Recorded bottom of Working Set for this dip.

7:18pm

81,436 K

164,716 K

Idle.

7:29pm

85,244 K

164,716 K

Idle.

7:45pm

90,480 K

164,716 K

Idle.

8:01pm

96,312 K

164,716 K

Idle.

8:15pm

100,052 K

164,716 K

Idle.

8:31pm

105,032 K

169,836 K

Idle.

8:45pm

109,700 K

173,932 K

Idle.

9:04pm

116,740 K

181,100 K

Peak.

9:05pm

82,328 K

165,740 K

Bottom.

10:52pm

115,576 K

180,076 K

Peak.

10:54pm

82,672 K

167,788 K

Bottom.

12:41am

115,500 K

180,076 K

Peak.

12:44am

80,972 K

165,740 K

Bottom.

2:30am

115,496 K

180,076 K

Peak.

2:33am

82,792 K

166,764 K

Bottom.

4:18am

115,600 K

180,076 K

Peak.

4:21am

81,080 K

165,740 K

Bottom.

6:07am

115,464 K

180,076 K

Peak.

6:09am

81,768 K

166,764 K

Bottom.

7:44am

111,472 K

175,980 K

End of experiment.

Preliminary Analysis

The peaks and valleys for this memory usage pattern do not appear to be trending upwards. I suspect it’s coming from something deeply internal to xulrunner dealing with garbage collection. Because of this and the likelihood that the test scenario as constructed does not happen often in real life, we don’t recommend that we put effort into disrupting or mitigating this pattern.

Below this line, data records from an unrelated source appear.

-- ==== Sys2Proof/Syntax.lean ====
section
/-!
DEFINITION. The abstract syntax: the fault codes (Table 16·3), the field structures of formats A, X, M, E, B and C
(R37 to R39), the inputs that an event of the machine carries, and `Instr`, one constructor per row of the opcode table.
A program instruction keeps every field of its words, so that decoding loses no bit; an event row of the table (a step
of a queue, a timer, a link or the host) carries the data that names the event.
-/

namespace Sys2Proof

/-- The fault codes of Table 16·3 (R376). -/
inductive FaultCode where
  /-- 0x01 ILLEGAL_OPCODE (R49). -/
  | illegalOpcode
  /-- 0x02 CLAUSE_FRAMING (R23, R24). -/
  | clauseFraming
  /-- 0x03 RESERVED_FIELD (R44). -/
  | reservedField
  /-- 0x04 PRIV (R49). -/
  | priv
  /-- 0x05 REG_RANGE (R45). -/
  | regRange
  /-- 0x10 HANDLE_BOUNDS (R168). -/
  | handleBounds
  /-- 0x11 HANDLE_RIGHTS (R166). -/
  | handleRights
  /-- 0x12 HANDLE_SEAL (R64, R192). -/
  | handleSeal
  /-- 0x13 MISALIGNED (R168). -/
  | misaligned
  /-- 0x14 PAGE_NOT_PRESENT (R178, R188). -/
  | pageNotPresent
  /-- 0x15 PAGE_PROT (R169, R175). -/
  | pageProt
  /-- 0x16 CLASS_ALIAS (R223). -/
  | classAlias
  /-- 0x17 CLASS_OP (R175). -/
  | classOp
  /-- 0x18 REACH (R174). -/
  | reach
  /-- 0x19 MOVE_RIGHTS (R235). -/
  | moveRights
  /-- 0x1A WS_FOREIGN (R234). -/
  | wsForeign
  /-- 0x1B WS_REWRITE (R234). -/
  | wsRewrite
  /-- 0x1C WS_TIMEOUT (R234). -/
  | wsTimeout
  /-- 0x1D POISON (R176). -/
  | poison
  /-- 0x1E BUF_BOUNDS (R180). -/
  | bufBounds
  /-- 0x1F MOVE_TIMEOUT (R239). -/
  | moveTimeout
  /-- 0x20 XL_EXITED (R115). -/
  | xlExited
  /-- 0x21 XL_SELF (R115). -/
  | xlSelf
  /-- 0x22 XL_MISMATCH (R114, R115). -/
  | xlMismatch
  /-- 0x23 XL_INDEX (R115). -/
  | xlIndex
  /-- 0x28 FORMAT_DIVERGENCE (R276). -/
  | formatDivergence
  /-- 0x29 GANG_MEMBER (R276, R289). -/
  | gangMember
  /-- 0x2A MATRIX_RECORD (R276). -/
  | matrixRecord
  /-- 0x2B MATRIX_INTEGRITY (R282). -/
  | matrixIntegrity
  /-- 0x2C MATRIX_FORMAT (R276). -/
  | matrixFormat
  /-- 0x30 SYS_ATOMIC_UNSUPPORTED (R256). -/
  | sysAtomicUnsupported
  /-- 0x31 HOST_ABORT (R417). -/
  | hostAbort
  /-- 0x38 FAB_LOSS (R327). -/
  | fabLoss
  /-- 0x39 FAB_NOROUTE (R331). -/
  | fabNoroute
  /-- 0x3A FAB_RECORD (R331). -/
  | fabRecord
  /-- 0x3B COLL_STATE (R335). -/
  | collState
  /-- 0x3C COLL_MISMATCH (R338). -/
  | collMismatch
  /-- 0x3D FAB_TRUNC (R331). -/
  | fabTrunc
  /-- 0x40 DET_ATOMIC (R249). -/
  | detAtomic
  /-- 0x41 DET_SIGNATURE (R404). -/
  | detSignature
  /-- 0x42 LAUNCH_FEATURE (R2). -/
  | launchFeature
  /-- 0x43 LAUNCH_ARGS (R64). -/
  | launchArgs
  /-- 0x48 SNAP_BUSY (R363). -/
  | snapBusy
  /-- 0x49 SNAP_STATE (R363). -/
  | snapState
  /-- 0x50 GRID_STARVE (R74). -/
  | gridStarve
  /-- 0x51 BAR_ORDER (R89). -/
  | barOrder
  /-- 0x52 STEP_MODE (R91). -/
  | stepMode
  /-- 0x53 TRAP_SW (R93). -/
  | trapSw
  /-- 0x54 BREAKPOINT (R93). -/
  | breakpoint
  /-- 0x55 CALL_DEPTH (R79). -/
  | callDepth
  /-- 0x58 ENGINE_RECORD (R304). -/
  | engineRecord
  /-- 0x59 ENGINE_DEST (R304). -/
  | engineDest
  /-- 0x5A MIG_FAIL (R307). -/
  | migFail
  /-- 0x5B PACK_DENSITY (R303). -/
  | packDensity
  /-- 0x60 CTX_STATE (R387). -/
  | ctxState
  /-- 0x61 CTX_IMAGE (R388). -/
  | ctxImage
  /-- 0x62 TRET_STATE (R372). -/
  | tretState
  /-- 0x63 CTX_KILL (R373). -/
  | ctxKill
  deriving DecidableEq, Repr

/-- The eight-bit number of a fault code (Table 16·3). -/
def FaultCode.num : FaultCode → Nat
  | .illegalOpcode => 0x01
  | .clauseFraming => 0x02
  | .reservedField => 0x03
  | .priv => 0x04
  | .regRange => 0x05
  | .handleBounds => 0x10
  | .handleRights => 0x11
  | .handleSeal => 0x12
  | .misaligned => 0x13
  | .pageNotPresent => 0x14
  | .pageProt => 0x15
  | .classAlias => 0x16
  | .classOp => 0x17
  | .reach => 0x18
  | .moveRights => 0x19
  | .wsForeign => 0x1A
  | .wsRewrite => 0x1B
  | .wsTimeout => 0x1C
  | .poison => 0x1D
  | .bufBounds => 0x1E
  | .moveTimeout => 0x1F
  | .xlExited => 0x20
  | .xlSelf => 0x21
  | .xlMismatch => 0x22
  | .xlIndex => 0x23
  | .formatDivergence => 0x28
  | .gangMember => 0x29
  | .matrixRecord => 0x2A
  | .matrixIntegrity => 0x2B
  | .matrixFormat => 0x2C
  | .sysAtomicUnsupported => 0x30
  | .hostAbort => 0x31
  | .fabLoss => 0x38
  | .fabNoroute => 0x39
  | .fabRecord => 0x3A
  | .collState => 0x3B
  | .collMismatch => 0x3C
  | .fabTrunc => 0x3D
  | .detAtomic => 0x40
  | .detSignature => 0x41
  | .launchFeature => 0x42
  | .launchArgs => 0x43
  | .snapBusy => 0x48
  | .snapState => 0x49
  | .gridStarve => 0x50
  | .barOrder => 0x51
  | .stepMode => 0x52
  | .trapSw => 0x53
  | .breakpoint => 0x54
  | .callDepth => 0x55
  | .engineRecord => 0x58
  | .engineDest => 0x59
  | .migFail => 0x5A
  | .packDensity => 0x5B
  | .ctxState => 0x60
  | .ctxImage => 0x61
  | .tretState => 0x62
  | .ctxKill => 0x63

/-- Format A (R37, Table 2·3): type, no-write-back, destination, operands a and b. -/
structure FA where
  t : BitVec 3
  nw : BitVec 1
  d : BitVec 7
  a : BitVec 7
  b : BitVec 7
  deriving DecidableEq, Repr

/-- Format X (R38, Tables 2·3 and 2·5): word 0 as format A; word 1 the member mask, [24:6] and the sub-op. -/
structure FX where
  t : BitVec 3
  nw : BitVec 1
  d : BitVec 7
  a : BitVec 7
  b : BitVec 7
  m : BitVec 7
  rz : BitVec 19
  sub : BitVec 6
  deriving DecidableEq, Repr

/-- Format M (R38, Tables 2·4 and 2·5). -/
structure FM where
  t : BitVec 3
  nw : BitVec 1
  d : BitVec 7
  h : BitVec 4
  off : BitVec 7
  scope : BitVec 3
  imm : BitVec 12
  ge : BitVec 1
  gn : BitVec 1
  gk : BitVec 3
  re : BitVec 1
  rk : BitVec 3
  hint : BitVec 2
  ord : BitVec 3
  sub : BitVec 6
  deriving DecidableEq, Repr

/-- Format E (R38, Tables 2·4 and 2·5): word 1 holds imm12, operand B, aux and the sub-op. -/
structure FE where
  t : BitVec 3
  nw : BitVec 1
  d : BitVec 7
  h : BitVec 4
  a : BitVec 7
  scope : BitVec 3
  imm : BitVec 12
  b : BitVec 7
  aux : BitVec 7
  sub : BitVec 6
  deriving DecidableEq, Repr

/-- Format B (R39, Table 2·6): guard and a signed 20-bit word offset. -/
structure FB where
  ge : BitVec 1
  gn : BitVec 1
  gk : BitVec 3
  off : BitVec 20
  deriving DecidableEq, Repr

/-- Format C (R39, Table 2·6): guard, sub-op, operands A and B. -/
structure FC where
  ge : BitVec 1
  gn : BitVec 1
  gk : BitVec 3
  sub : BitVec 6
  a : BitVec 7
  b : BitVec 7
  deriving DecidableEq, Repr

/-- How a PCIe request ends (R417, R418): a successful completion, an unsupported request, a completer abort, a timeout, or a completion whose
data is poisoned. -/
inductive HostStatus where
  | ok | ur | ca | timeout | poison
  deriving DecidableEq, Repr

/-- The agreed fields of Table 14·6 that a contribution carries (R335, R338): operation, type, count, d and domain tag. -/
structure CombineAgreed where
  op : Nat
  ty : Nat
  count : Nat
  d : Nat
  dtag : Nat
  deriving DecidableEq, Repr

/-- The structures of Table 19·1 in which a storage error is found (R423); HBM stacks 2n and 2n + 1 are those of C-die n (R9). -/
inductive ErrorSite where
  | hbm (stack : Nat)
  | l2 (slice : Nat)
  | clusterCache (cluster : Nat)
  | iCache (cluster : Nat)
  | registerFile (core : Nat)
  | aBuffer (core : Nat)
  | cBuffer (cluster : Nat)
  | wStore (cluster : Nat)
  | fabricBuffer (die : Nat)
  | retention (die : Nat)
  deriving DecidableEq, Repr

/-- One storage error as the hardware finds it (R423, Table 19·4): the structure, the physical address (or set index; a message's number in
the decode and retention buffers) it concerns, the way of a cache set (of a message, the fragment's index with its stripe above bit 6), the originating group and clause when a group's access read the word, and the second
of the management controller's clock (R426). -/
structure StorageError where
  site : ErrorSite
  address : Nat
  way : Nat
  gid : Option Nat
  second : Nat
  deriving DecidableEq, Repr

It may be productive, however, to use this method to look for memory leaks under different test scenarios. We have the beginnings of a UI regression and performance testing suite here, and could, for example, create tools to compare the UI screenshots between runs. These screenshots would as a matter of course change as Evergreen and Windows evolves, and the tests will need manual intervention to set a new baseline for expected/correct behavior whenever this occurs, but between these disruptions image diffing could help us find discrepencies in UI behavior and performance. Finding a command line tool for capturing process information to use instead of Process Explorer could allow for memory usage comparisons between runs.